Finally, the State agency medical and psychology consultants, Drs. Rittner and Swanson, respectively assessed that, inter alia, the Plaintiff could occasionally lift and/or carry 20 pounds; frequently lift and/or carry 10 pounds; and sit, stand and/or walk for a total of 6 hours in an 8-hour workday; and that the Plaintiff "would do best in a non-public work [environment], where contact with others is superficial and infrequent and the need for collaboration is not required."

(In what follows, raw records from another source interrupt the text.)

-- ==== Sys2Proof/Tests/Slice0.lean ====
section
/-! SUPPORT. The model's own tests. Expected values are from 95_test_vectors.md (cited as V<n>, P<n>) and from the encodings of
30_encoding.md; each test is one instruction or one step. Then one witness for every statement that has hypotheses. -/

namespace Sys2Proof.Tests

open Sys2Proof.Machine

-- One kernel evaluation at a time: side by side they ask for more stacks than a limited process has.
set_option Elab.async false

/-! ### The vectors' frames and a few states -/

def ones (k : Nat) : List Byte := List.replicate k 0xFF#8

/-- `E` of 95_test_vectors.md. -/
def wireE : Wire := ⟨[0x03#8, 0x01#8, 0x02#8, 0x03#8] ++ ones 13 ++ [0xF6#8], rfl⟩

/-- `E'`: `E` with its crc corrupted. -/
def wireE' : Wire := ⟨[0x03#8, 0x01#8, 0x02#8, 0x03#8] ++ ones 13 ++ [0xF7#8], rfl⟩

/-- `H`. -/
def wireH : Wire := ⟨[0x05#8, 0x48#8, 0x45#8, 0x4C#8, 0x4C#8, 0x4F#8] ++ ones 11 ++ [0x7D#8], rfl⟩

/-- `ACK_FRAME` and `RETX_FRAME`, written out from R64. -/
def wireAck : Wire := ⟨[0x01#8, 0x15#8] ++ ones 15 ++ [0x27#8], rfl⟩
def wireRetx : Wire := ⟨[0x01#8, 0x19#8] ++ ones 15 ++ [0x3F#8], rfl⟩

/-- `E` as a Frame value (V8). -/
def frameE : Frame := ⟨0x03#8, ⟨[0x01#8, 0x02#8, 0x03#8] ++ ones 13, rfl⟩, 0xF6#8⟩
def frameE' : Frame := ⟨0x03#8, ⟨[0x01#8, 0x02#8, 0x03#8] ++ ones 13, rfl⟩, 0xF7#8⟩
def frameH : Frame := ⟨0x05#8, ⟨[0x48#8, 0x45#8, 0x4C#8, 0x4C#8, 0x4F#8] ++ ones 11, rfl⟩, 0x7D#8⟩

/-- The reset state with other parameters and another block. -/
def stateOf (p : Params) (st : Block) : State := { State.resetWith p with st := st }

def boundedQueue (depth : Nat) : Params := { Params.default with pendingDepth := some depth }
def boundedRetries (limit : Nat) : Params := { Params.default with retxLimit := some limit }
def boundedAcc (capacity : Nat) : Params := { Params.default with reassemblyMode := .onePerFeed, accCapacity := some capacity }

/-- A faulted block with nothing pending. -/
def faulted : State := stateOf (boundedRetries 1) { Block.reset with retxCount := 1, fault := .linkError }

/-- `s` with commands outstanding and turns given. -/
def withPort (requests : List Request) (schedule : List Turn) (s : State) : State := { s with requests := requests, schedule := schedule }

def recvCommand : Command := ⟨0x02#8, 0#8, []⟩
def rxCommand (bytes : List Byte) : Command := ⟨0x00#8, 0#8, bytes⟩

/-- The outcome is a next state that passes `p`. -/
def onNext (o : Host.Outcome State Fault Refusal) (p : State → Bool) : Bool :=
  match o with
  | .next t => p t
  | .fault _ => false
  | .refused _ => false

theorem exists_of_onNext {o : Host.Outcome State Fault Refusal} {p : State → Bool} (h : onNext o p = true) :
    ∃ t, o = .next t ∧ p t = true := by
  cases o with
  | next t => exact ⟨t, rfl, h⟩
  | fault r => cases h
  | refused r => cases h

/-- The link after an event that answers one. -/
def linkAfter (l : Link) (ev : LinkEvent) : Option Link :=
  match l.step ev with
  | .next l' => some l'
  | .fault _ => none
  | .refused _ => none

theorem exists_of_linkAfter {l : Link} {ev : LinkEvent} (h : (linkAfter l ev).isSome = true) : ∃ l', l.step ev = .next l' := by
  unfold linkAfter at h
  split at h
  · exact ⟨_, by assumption⟩
  · cases h
  · cases h

/-- The block's elements, what was written to the transport, and the response, as a test sees them. -/
def shows (st : Block) (tx : List Wire) (r : Option Response) (t : State) : Bool :=
  decide (t.st = st) && decide (t.txLog = tx) && decide (t.response = r)

def okNone : Option Response := some ⟨.ok, .none⟩

/-! ### WellFormed refuses an ill-formed term of each kind (R68, R69, R66) -/

theorem test_wf_rxChunk_empty : (Instr.rxChunk 0#8 []).wellFormed = false := by decide
theorem test_wf_decode_seventeen : (Instr.decode 0#8 (ones 17)).wellFormed = false := by decide
theorem test_wf_reserved_defined_op : (Instr.reserved 0x03#8 0#8 []).wellFormed = false := by decide
theorem test_wf_frameCrcFailed_valid_crc : (Instr.frameCrcFailed frameE).wellFormed = false := by decide +kernel
theorem test_wf_frameData_bad_crc : (Instr.frameData frameE').wellFormed = false := by decide +kernel
theorem test_wf_frameData_retx : (Instr.frameData (decodeWire wireRetx)).wellFormed = false := by decide +kernel
theorem test_wf_frameData_ack : (Instr.frameData (decodeWire wireAck)).wellFormed = false := by decide +kernel

/-! ### Decoding: the words of R68 and R64, and the table's words -/

theorem test_decode_commands :
    decode (.command ⟨0x00#8, 0x07#8, [0xAA#8]⟩) = .rxChunk 0x07#8 [0xAA#8] ∧
    decode (.command ⟨0x01#8, 0x03#8, [0x01#8]⟩) = .sendPayload 0x03#8 [0x01#8] ∧
    decode (.command ⟨0x02#8, 0x09#8, [0x05#8]⟩) = .receiveNext 0x09#8 [0x05#8] ∧
    decode (.command ⟨0x03#8, 0x09#8, [0x05#8]⟩) = .crc8 0x09#8 [0x05#8] ∧
    decode (.command ⟨0x04#8, 0xFF#8, [0xAA#8]⟩) = .encode 0xFF#8 [0xAA#8] ∧
    decode (.command ⟨0x05#8, 0x02#8, ones 18⟩) = .decode 0x02#8 (ones 18) := by decide

theorem test_decode_reserved :
    decode (.command ⟨0x06#8, 0x01#8, [0x02#8]⟩) = .reserved 0x06#8 0x01#8 [0x02#8] ∧
    decode (.command ⟨0xFF#8, 0x00#8, []⟩) = .reserved 0xFF#8 0x00#8 [] ∧
    decode (.command ⟨0x00#8, 0x00#8, []⟩) = .reserved 0x00#8 0x00#8 [] ∧
    decode (.command ⟨0x05#8, 0x00#8, ones 17⟩) = .reserved 0x05#8 0x00#8 (ones 17) ∧
    decode (.command ⟨0x05#8, 0x00#8, ones 19⟩) = .reserved 0x05#8 0x00#8 (ones 19) := by decide

theorem test_decode_frames :
    decode (.frame wireRetx) = .frameRetx ∧ decode (.frame wireAck) = .frameAck ∧
    decode (.frame wireE') = .frameCrcFailed frameE' ∧ decode (.frame wireE) = .frameData frameE := by decide +kernel

/-- The 8-bit words of the table's command rows. -/
theorem test_table_commands :
    decodeTableWord 8 0x00 = some (.rxChunk 0#8 [0#8]) ∧ decodeTableWord 8 0x01 = some (.sendPayload 0#8 []) ∧
    decodeTableWord 8 0x02 = some (.receiveNext 0#8 []) ∧ decodeTableWord 8 0x03 = some (.crc8 0#8 []) ∧
    decodeTableWord 8 0x04 = some (.encode 0#8 []) ∧ decodeTableWord 8 0x05 = some (.decode 0#8 (List.replicate 18 0#8)) ∧
    decodeTableWord 8 0x06 = some (.reserved 0x06#8 0#8 []) := by decide

/-- The 144-bit words of the table's frame rows, the byte at offset 0 in bits 7..0. -/
theorem test_table_frames :
    decodeTableWord 144 0x3FFFFFFFFFFFFFFFFFFFFFFFFFFFFFFF1901 = some .frameRetx ∧
    decodeTableWord 144 0x27FFFFFFFFFFFFFFFFFFFFFFFFFFFFFF1501 = some .frameAck ∧
    decodeTableWord 144 0xF6FFFFFFFFFFFFFFFFFFFFFFFFFF03020103 = some (.frameData frameE) := by decide +kernel

/-- A command word placed after reset is run by the next step: ENCODE of an empty payload, V6 row 1. -/
theorem test_fetch_command : onNext (step (State.reset.withFetchWord 8 0x04)) (fun t =>
    decide (t.response = some ⟨.ok, .wire ⟨[0x00#8] ++ ones 16 ++ [0xFA#8], rfl⟩⟩)) = true := by decide +kernel

/-- A frame word placed after reset is processed by the next step: RETX_FRAME, V10 row 2. -/
theorem test_fetch_frame : onNext (step (State.reset.withFetchWord 144 0x3FFFFFFFFFFFFFFFFFFFFFFFFFFFFFFF1901))
    (shows Block.reset [wireAck] okNone) = true := by decide +kernel

/-! ### Checksum Unit (V3, V4, V5) -/

theorem test_checksum_single : checksum [] = 0x00#8 ∧ checksum [0x01#8] = 0x07#8 ∧ checksum [0x80#8] = 0x89#8 ∧
    checksum [0xFF#8] = 0xF3#8 ∧ checksum [0x01#8, 0x02#8] = 0x1B#8 ∧ checksum (ones 17) = 0x1B#8 := by decide +kernel

theorem test_crc8_digits : onNext (exec (.crc8 0#8 [0x31#8, 0x32#8, 0x33#8, 0x34#8, 0x35#8, 0x36#8, 0x37#8, 0x38#8, 0x39#8]) State.reset)
    (shows Block.reset [] (some ⟨.ok, .byte 0xF4#8⟩)) = true := by decide +kernel

theorem test_crc8_frame : onNext (exec (.crc8 0x55#8 ([0x03#8, 0x01#8, 0x02#8, 0x03#8] ++ ones 13)) faulted)
    (shows faulted.st [] (some ⟨.ok, .byte 0xF6#8⟩)) = true := by decide +kernel

/-! ### Frame Codec (V6, V7, V8) -/

theorem test_encode_full : onNext (exec (.encode 0x10#8 [0x00#8, 0x01#8, 0x02#8, 0x03#8, 0x04#8, 0x05#8, 0x06#8, 0x07#8, 0x08#8, 0x09#8,
      0x0A#8, 0x0B#8, 0x0C#8, 0x0D#8, 0x0E#8, 0x0F#8]) State.reset) (shows Block.reset [] (some ⟨.ok, .wire ⟨[0x10#8, 0x00#8, 0x01#8, 0x02#8,
      0x03#8, 0x04#8, 0x05#8, 0x06#8, 0x07#8, 0x08#8, 0x09#8, 0x0A#8, 0x0B#8, 0x0C#8, 0x0D#8, 0x0E#8, 0x0F#8, 0xA1#8], rfl⟩⟩)) = true := by
  decide +kernel

theorem test_encode_seventeen : onNext (exec (.encode 0#8 (ones 17)) State.reset)
    (shows Block.reset [] (some ⟨.oversizedPayload, .none⟩)) = true := by decide +kernel

/-- The recognizers ignore the crc, the class does not: V7 row 3, ACK with its crc corrupted. -/
theorem test_decode_bad_ack : onNext (exec (.decode 0#8 ([0x01#8, 0x15#8] ++ ones 15 ++ [0x28#8])) State.reset)
    (shows Block.reset [] (some ⟨.ok, .decoded ⟨0x01#8, ⟨[0x15#8] ++ ones 15, rfl⟩, 0x28#8⟩ false true false .crcFailed⟩)) = true := by
  decide +kernel

/-- V7 row 7: one trailing byte that is no 0xFF makes a data frame. -/
theorem test_decode_near_retx : onNext (exec (.decode 0#8 ([0x01#8, 0x19#8, 0xFE#8] ++ ones 14 ++ [0x8A#8])) State.reset)
    (shows Block.reset [] (some ⟨.ok, .decoded ⟨0x01#8, ⟨[0x19#8, 0xFE#8] ++ ones 14, rfl⟩, 0x8A#8⟩ true false false .data⟩)) = true := by
  decide +kernel

/-- V14, in a faulted block. -/
theorem test_reserved : onNext (exec (.reserved 0xFF#8 0#8 []) faulted)
    (shows faulted.st [] (some ⟨.reservedCommand, .none⟩)) = true := by decide +kernel

/-! ### Receive Reassembler (V9, P7, P8) -/

/-- P7: E is accepted, H overflows the queue, and the command responds BLOCK_FAULTED. -/
theorem test_rxChunk_overflow : onNext (exec (.rxChunk 0#8 (wireE.list ++ wireH.list)) (stateOf (boundedQueue 1) Block.reset))
    (shows { Block.reset with pending := [frameE], fault := .queueOverflow } [wireAck] (some ⟨.blockFaulted, .none⟩)) = true := by
  decide +kernel

/-- V9 row 8: nothing is appended. -/
theorem test_rxChunk_capacity : onNext (exec (.rxChunk 0#8 (wireE.list.drop 10 ++ [0x00#8]))
      (stateOf (boundedAcc 18) { Block.reset with acc := wireE.list.take 10 }))
    (shows { Block.reset with acc := wireE.list.take 10, fault := .accOverflow } [] (some ⟨.blockFaulted, .none⟩)) = true := by
  decide +kernel

/-! ### Link Controller (V10, V11, V13) -/

theorem test_frameRetx : onNext (exec .frameRetx (stateOf (boundedRetries 2) { Block.reset with lastSent := wireE, retxCount := 1 }))
    (shows { Block.reset with lastSent := wireE } [wireE] none) = true := by decide +kernel

theorem test_frameAck : onNext (exec .frameAck (stateOf (boundedRetries 1) { Block.reset with retxCount := 1 }))
    (shows Block.reset [] none) = true := by decide +kernel

theorem test_frameCrcFailed : onNext (exec (.frameCrcFailed frameE') (stateOf (boundedRetries 1) Block.reset))
    (shows { Block.reset with lastSent := wireRetx, retxCount := 1 } [wireRetx] none) = true := by decide +kernel

theorem test_frameCrcFailed_limit : onNext (exec (.frameCrcFailed frameE') (stateOf (boundedRetries 1) { Block.reset with retxCount := 1 }))
    (shows { Block.reset with retxCount := 1, fault := .linkError } [] none) = true := by decide +kernel

theorem test_frameData : onNext (exec (.frameData frameE) (stateOf Params.default { Block.reset with pending := [frameH], lastSent := wireH }))
    (shows { Block.reset with pending := [frameH, frameE] } [wireAck] none) = true := by decide +kernel

theorem test_sendPayload : onNext (exec (.sendPayload 0x03#8 [0x01#8, 0x02#8, 0x03#8]) State.reset)
    (shows { Block.reset with lastSent := wireE } [wireE] okNone) = true := by decide +kernel

/-- R160: the fault is tested before the size. -/
theorem test_sendPayload_order : onNext (exec (.sendPayload 0#8 (ones 17)) faulted)
    (shows faulted.st [] (some ⟨.blockFaulted, .none⟩)) = true := by decide +kernel

/-! ### The queue (V12) -/

theorem test_receiveNext : onNext (exec (.receiveNext 0#8 []) (stateOf Params.default { Block.reset with pending := [frameE, frameH] }))
    (shows { Block.reset with pending := [frameH] } [] (some ⟨.ok, .frame frameE⟩)) = true := by decide +kernel

/-- The held command stays outstanding. -/
theorem test_receiveNext_holds :
    onNext (step (withPort [⟨.consumer 0, recvCommand⟩] [.agent (.consumer 0)] State.reset)) (fun t =>
      decide (t = withPort [⟨.consumer 0, recvCommand⟩] [] State.reset)) = true := by decide +kernel

/-- R143: a consumer that waits issues nothing more, another does. -/
theorem test_issue_waiting : (withPort [⟨.consumer 0, recvCommand⟩] [] State.reset).issue (.consumer 0) recvCommand =
      withPort [⟨.consumer 0, recvCommand⟩] [] State.reset ∧
    ((withPort [⟨.consumer 0, recvCommand⟩] [] State.reset).issue (.consumer 1) recvCommand).requests =
      [⟨.consumer 0, recvCommand⟩, ⟨.consumer 1, recvCommand⟩] := by decide +kernel

/-! ### Witnesses: a concrete state and operands that meet each statement's hypotheses, clause by clause at the edges of its ranges -/

/-- A block with every bound reached: 17 bytes accumulated, the queue full, the count at its limit. -/
def brim : State :=
  { stateOf { Params.default with pendingDepth := some 1, retxLimit := some 2 }
      { acc := wireE.list.take 17, lastSent := wireRetx, pending := [frameH], retxCount := 2, fault := .none } with txLog := [wireAck, wireRetx] }

/-- The same in ONE_PER_FEED mode, with a full accumulator. -/
def brimFeed : State :=
  { brim with st := { brim.st with acc := wireE.list }, params := { brim.params with reassemblyMode := .onePerFeed, accCapacity := some 18 } }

"State agency medical and psychological consultants ... are highly qualified physicians and psychologists who are also experts in Social Security disability evaluation," 20 C.F.R. § 404.1527(f)(2)(I), and, as such, "'their opinions may constitute substantial evidence if they are consistent with the record as a whole.'" Lewis v. Commissioner, No. 00-CV-1225, 2005 WL 1899399, at *3 (N.D.N.Y. Aug. 2, 2005) (quoting Leach ex rel. Murray v. Barnhart, No. 02 Civ. 3561, 2004 WL 99935, at *9 (S.D.N.Y. Jan. 22, 2004)); see also Mongeur v. Heckler, 722 F.2d 1033, 1039 (2d Cir. 1983); Rivera v. Barnhart, No. 04-CV-6149, 2005 WL 3555501, at *8 (W.D.N.Y. Dec. 9, 2005) (noting case authority that "supports the ... position that the ALJ could find ... a State agency physician's opinion to constitute substantial evidence") (citing Schisler, 3 F.3d at 568); Frye ex rel. A.O. v. Astrue, 485 F. App'x 484, 487 (2d Cir. 2012) ("The report of a State agency medical consultant constitutes expert opinion evidence which can be given weight if supported by medical evidence in the record"); Wessel v. Colvin, 2015 WL 12712297, at *7 (D. Conn. Dec. 30, 2015) (citing cases); Lynn M. v. Berryhill, No. 5:17-CV-80, 2019 WL 128547, at *14 (D. Vt. Jan. 8, 2019) ("It is true that state agency medical consultants are highly qualified and are experts in Social Security disability evaluation") (internal quotations and citations omitted).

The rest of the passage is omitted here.